Initially Apache Hadoop software library is a framework that allows for the distributed processing of large amount of data sets across clusters of computers using simple programming model. It is designed to scale up from single servers to thousands of machines; that is scale out, each cluster offers local computation and its storage. Apache Hadoop, rather than rely on hardware to deliver high-availability of large data processing, the Apache Hadoop library itself is designed to detect and handle failures at the application layer itself, so it delivers a highly-available service on top of a cluster of computers.

The project includes these modules:

  • Hadoop Common: The common utilities that support the other Hadoop modules.

  • Hadoop Distributed File System (HDFS): A distributed file system that provides high-throughput access to application data.

  • Hadoop YARN: Is Framework for job scheduling and cluster resource management.

  • HadoopMapReduce: A YARN-based system for parallel processing of large data sets.

  • HBase: A scalable, distributed database that supports structured data storage for large tables.

  • Hive: A data warehouse infrastructure that provides data summarization and ad hoc querying.

  • Mahout: A Scalable machine learning and data mining library.

  • Pig: A high-level data-flow language and execution framework for parallel computation.

  • Spark: A fast and general compute engine for Hadoop data. Spark provides a simple and expressive programming model that supports a wide range of applications, including ETL, machine learning, stream processing, and graph computation.
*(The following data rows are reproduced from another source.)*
-- ==== Sys2Proof/Word.lean ====
section
/-! DEFINITION. The word types of the block: bytes, 32-bit register words and 80-bit stored codewords. -/

namespace Sys2Proof

/-- One byte (R15). -/
abbrev Byte := BitVec 8

/-- One 32-bit word: a BAR0 register, a slot word, a lane word (R15, R19). -/
abbrev Word := BitVec 32

/-- One stored codeword: 64 data bits, 1 mark bit and 15 check bits (R24, R271). -/
abbrev Codeword := BitVec 80

end Sys2Proof
end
In Microsoft Azure portal HDInsight is the name of the service available for cloud based hadoop service and it is Microsoft's managed Big Data stack in the cloud. With Azure you can provision clusters running Storm, HBase, and Hive which can process thousands of events per second, store petabytes of data, and give you a SQL-like interface to query.

Data having three 3 V’s -Volume – Variety – Velocity

The IT industry is full of data;  currently the world's population is 7.2 billion and devices are 15 billion. According to estimates in 2020 devices will be double that at 30 billion and each device will produce data. So assume we are having a large unstructured data set and you want to run a Hive query on it to extract some meaningful information. Data should be converted in to meaningful information. Azure HDInsight uses a azure storage to store data, when we create HDInsight cluster we need to specify storage account so a specific blob container is used in that and file system HDFS. Hadoop offers a distributed platform to store and manage big data. You can run query on the unstructured data using hive which enables querying and managing large amount of unstructured data using SQL like query language. You can output the data and import in MS excel or any other BI tool.

Apache Spark cluster on HDInsight

You should create a storage account in azure and then you should create Spark cluster on azure and you can run Spark SQL statements using notebooks. Jupyter notebook is also popular to write spark SQL queries, by default jupyter notebooks comes with a python 2 kernal, HDInsight Spark clusters provide two additional kernels that you can use with the Jupyter notebook. These are:

  • PySpark (for applications written in Python)
  • Spark (for applications written in Scala)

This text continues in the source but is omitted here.